Никитин шумно одобрил его, моряки, покрасневшие от возмущения, опустили головы. Кондратенко и Белый подавали какие‑то сигналы Стесселю, видимо желая его остановить.

Витгефт опять быстро вскочил с кресла.

— Слова вашего превосходительства я могу принять лишь за плохую, оскорбительную для нас, моряков, шутку, — начал он. — Ответить же на поставленный вами вопрос очень просто: вверенная мне эскадра до конца выполнит свой долг перед царем я родиной…

— …и будет по‑прежнему стоять в порту, прячась от японцев? — спросил Никитин.

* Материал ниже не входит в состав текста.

-- ==== Sys2Proof/Machine/YawCommands.lean ====
section
/-! DEFINITION. The commands of the yaw controller: its sample, brakes, drives, panel buttons, encoder and timers. -/

namespace Sys2Proof.Machine

/-- YAW_SAMPLE (R100). -/
def execYawSample (vaneA vaneB : Reading) (wind : Int) (s : State) : Result :=
  .next (react (yawSample vaneA vaneB wind) s)

/-! ## Brakes (R107) -/

/-- BRAKE_VENT_EXPIRY (R107). -/
def execBrakeVentExpiry (s : State) : Result := .next (react ventSettles s)

/-- BRAKE_PRESSURIZE_EXPIRY (R107). -/
def execBrakePressurizeExpiry (s : State) : Result := .next (react pressurizeSettles s)

/-- What a proof input shows. -/
def showProof (p : BrakeProof) (present : Bool) (s : State) : State :=
  match p with
  | .residual => setLines (fun l => { l with residualProof := present }) s
  | .full => setLines (fun l => { l with fullProof := present }) s

/-- A proof-absence count after its proof changes: dropped when present, running from the absence on (R107). -/
def absenceAfter (clock : Nat) (present : Bool) (t : Option Countdown) : Option Countdown :=
  if present then none else t.orElse fun _ => startTimer clock 1000

/-- A holding proof is watched in the brake state it holds in (R107). -/
def watchProof (p : BrakeProof) (present : Bool) (s : State) : State :=
  match p, s.yaw.brake with
  | .full, .full => modYaw (fun y => { y with fullAbsent := absenceAfter s.clock present y.fullAbsent }) s
  | .residual, .residual => modYaw (fun y => { y with residAbsent := absenceAfter s.clock present y.residAbsent }) s
  | _, _ => s

/-- BRAKE_PROOF_CHANGE (R107). -/
def execBrakeProofChange (p : BrakeProof) (present : Bool) (s : State) : Result :=
  .next (event (watchProof p present) (showProof p present s))

/-- A holding proof has been absent for 1,000 ms (R107). -/
def proofLost (p : BrakeProof) (s : State) : State :=
  match p with
  | .full =>
    if s.yaw.brake = .full ∧ s.yaw.fullAbsent.isSome then
      brakeFailed (modYaw (fun y => { y with fullAbsent := none }) s)
    else s
  | .residual =>
    if s.yaw.brake = .residual ∧ s.yaw.residAbsent.isSome then
      brakeFailed (modYaw (fun y => { y with residAbsent := none }) s)
    else s

/-- BRAKE_PROOF_ABSENCE_EXPIRY (R107). -/
def execBrakeProofAbsenceExpiry (p : BrakeProof) (s : State) : Result := .next (react (proofLost p) s)

/-! ## Timers of the motion record (R110) -/

/-- RAMPING_EXPIRY (R110). -/
def execRampingExpiry (s : State) : Result := .next (react rampSettles s)

/-- MANUAL_TIMER_EXPIRY (R110). -/
def execManualTimerExpiry (s : State) : Result := .next (react manualTimeout s)

/-- REST_TIMER_EXPIRY (R110). -/
def execRestTimerExpiry (s : State) : Result :=
  .next (event (modYaw fun y => { y with rest := none }) s)

/-! ## Drives (R114) -/

/-- DRIVE_FEEDBACK_CHANGE (R114). -/
def execDriveFeedbackChange (c : Fin 10) (running : Bool) (s : State) : Result :=
  .next (react id (modYaw (fun y => { y with
    channels := updateAt y.channels c fun d => { d with proven := running } }) s))

/-- DRIVE_MISMATCH_EXPIRY (R114). -/
def execDriveMismatchExpiry (c : Fin 10) (s : State) : Result := .next (react (driveFails c) s)

/-! ## Panel buttons (R119) -/

/-- A button is held, or not. -/
def holdButton (d : Dir) (held : Bool) (s : State) : State :=
  match d with
  | .cw => setLines (fun l => { l with heldCw := held }) s
  | .ccw => setLines (fun l => { l with heldCcw := held }) s

def buttonHeld (s : State) : Dir → Bool
  | .cw => s.lines.heldCw
  | .ccw => s.lines.heldCcw

def Dir.other : Dir → Dir
  | .cw => .ccw
  | .ccw => .cw

/-- JOG_BUTTON_PRESS (R119): a press beside a held button is a release of the one held. -/
def execJogButtonPress (d : Dir) (s : State) : Result :=
  .next (react (if buttonHeld s (Dir.other d) then releaseJog (Dir.other d) else pressJog d) (holdButton d true s))

/-- JOG_BUTTON_RELEASE (R119). -/
def execJogButtonRelease (d : Dir) (s : State) : Result :=
  .next (react (releaseJog d) (holdButton d false s))

/-! ## Encoder and untwist (R124, R130) -/

/-- ENCODER_UPDATE (R124). -/
def execEncoderUpdate (r : EncoderReading) (s : State) : Result := .next (react (encoderUpdate r) s)

/-- UNTWIST_WAIT_EXPIRY (R130). -/
def execUntwistWaitExpiry (s : State) : Result := .next (react untwistWaitExpires s)

end Sys2Proof.Machine
end

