/-- `j` is what an evaluation leaves of a liquid loop of `s` before the budget answers (R69, R71, R72, R73). -/
def LoopJudged (s j : State) (l : Liquid) : Prop :=
  let r := loopOf s l
  let q := loopOf j l
  let row := rowAt s (rowOf .loopFailed l.num)
  (r.state ≠ .failed → submitted s (fanClaim l) = true →
    Selects s l q.selection ∧ q.demand = max r.demand q.selection ∧ q.state = r.state ∧
    q.runOn = (if r.demand ≤ q.selection then freshRunOn s else r.runOn) ∧ FansClaimed j l q.demand) ∧
  (r.state ≠ .failed → submitted s (fanClaim l) = false →
    q = { r with outlet := q.outlet } ∧ submitted j (fanClaim l) = false) ∧
  (r.state = .failed → isActive j .loopFailed l.num = false ∧
    (row.state = .clear ∨ (row.state = .active ∧ row.ack = true) → q.state = .off ∧ isActive j .loopFlow l.num = false) ∧
    (row.state = .latched ∨ (row.state = .active ∧ row.ack = false) → q.state = .failed))

/-- `j` is what the judgement of L3 by a selection `n` leaves of `s`, before the budget answers (R76, with D and the run-on of R72). -/
def AirJudged (s j : State) (n : Nat) : Prop :=
  let a := s.cool.l3
  let b := j.cool.l3
  b.selection = n ∧
  (a.state = .off → n = 0 → b = { a with selection := 0, air := b.air } ∧ submitted j .fans3 = submitted s .fans3) ∧
  (a.state = .off → 1 ≤ n →
    b.state = (if ∀ c ∈ a.fans, c.failed = false then .running else .degraded) ∧ b.required = true ∧ b.demand = n ∧
    b.runOn = some ⟨s.clock, 120000⟩ ∧ submitted j .fans3 = true ∧
    (claimOf j .fans3).ceiling = 6 * min n (maxStage a.fans)) ∧
  (a.state ≠ .off → b.state = a.state ∧ b.demand = max a.demand n ∧
    b.runOn = (if a.demand ≤ n then some ⟨s.clock, 120000⟩ else a.runOn) ∧ submitted j .fans3 = submitted s .fans3 ∧
    (submitted s .fans3 = true → (claimOf j .fans3).ceiling = 6 * min b.demand (maxStage a.fans)))

/-- The clamp of a liquid loop, by the first line of R74 that applies to the loop, its grant and its strings in `m`. -/
def ClampAt (m : State) (l : Liquid) (c : Nat) : Prop :=
  let runs := (loopOf m l).state = .running ∨ (loopOf m l).state = .degraded
  let deficit := (loopOf m l).demand - grantOf m (fanClaim l) / 8
  let carries := ∃ k ∈ l.strings, (strOf m k).state = .running ∨ (strOf m k).state = .derated
  (runs → grantOf m (fanClaim l) = 0 → c = 55) ∧
  (runs → grantOf m (fanClaim l) ≠ 0 →
    c = if deficit = 0 then 100 else if deficit = 1 then 85 else if deficit = 2 then 70 else 55) ∧
  (¬runs → carries → c = 55) ∧ (¬runs → ¬carries → c = 100)

/-- No string is Running or Derated. -/
def NoStringRuns (s : State) : Prop := ∀ k, (strOf s k).state ≠ .running ∧ (strOf s k).state ≠ .derated

/-- `t` is what an entry to Lost leaves of `s`: Lost since now, GRID_LOST Active, no string running, the source Battery, the
mode Isolated unless Lockout (R40). -/
def InLost (s t : State) : Prop :=
  t.grid.state = .lost ∧ t.grid.entryTime = s.clock ∧ t.grid.dip = none ∧ t.grid.recovery = none ∧
  t.grid.dwellStart = none ∧ isActive t .gridLost 1 = true ∧ NoStringRuns t ∧
  t.aux.source = .battery ∧ t.aux.normal = none ∧
  (s.aux.source ≠ .battery → t.aux.held = none ∧ t.aux.bridge = none) ∧
  (s.mode.current ≠ .lockout → t.mode.current = .isolated ∧ t.mode.target = none) ∧
  t.therm = s.therm ∧ t.store = s.store ∧ t.retained = s.retained ∧ t.conv.granted = s.conv.granted

end Sys2Proof.Machine
end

— Более чем двойное превосходство в силах японской эскадры лишает нас возможности вступить с ней в открытый бой. Поэтому мы должны стремиться к уничтожению ее по частям, возможность чего представляется далеко не всегда.

— Поэтому вы и собираетесь ждать у моря погоды? — вставил Стессель.

— Ваше превосходительство знает, что эскадра отдала на сухопутный фронт около ста орудий, чем способствовала укреплению обороны крепости, — заметил с места, командир порта адмирал Григорович.

— Было бы лучше, если бы моряки позаботились об уничтожении японской эскадры, — буркнул Никитин.

— Мы делаем все, что в наших силах, чтобы нанести наибольший вред неприятелю… — начал было снова Витгефт.

— Поэтому‑то и сидите в этой артурской луже и предпочитаете плавать не в Желтом море, а на берегу в море шампанского, — иронизировал Никитин.

— Как только поврежденные корабли будут исправлены и войдут в строй, с помощью бога и покровителя моряков Николая‑угодника попытаем свое счастье в ратном подвиге с японцами.

— Пока что Николай‑угодник, по‑видимому, помогает больше япошкам, чем вам, — заметил Рейс.

— Довольно разговаривать, господа, — оборвал пререкания Стессель. — Наша эскадра еще не выполнила своего долга перед царем и родиной. Тринадцатого мая во время Цзинджоуского боя командиры «Отважного»и «Гремящего»— Лебедев и Цвигман — приказали разобрать свои машины и не вышли в море. Я считаю это прямой изменой. Оба эти преступника мною арестованы и будут судимы по законам военного времени, как бы против этого ни протестовал адмирал Витгефт. Обоих повешу на казачьем плацу! — неистовствовал Стессель. — Всех, кто за них будет заступаться, я тоже сочту за изменников со всеми вытекающими — отсюда последствиями. Я заставлю флот служить России и русскому царю, а не японскому микадо! — потрясал кулаками генерал.

— Это слишком! Я не считаю здесь больше возможным присутствовать, — совсем растерялся Витгефт.

— Вношу предложение сделать перерыв, — спокойно проговорил Кондратенко.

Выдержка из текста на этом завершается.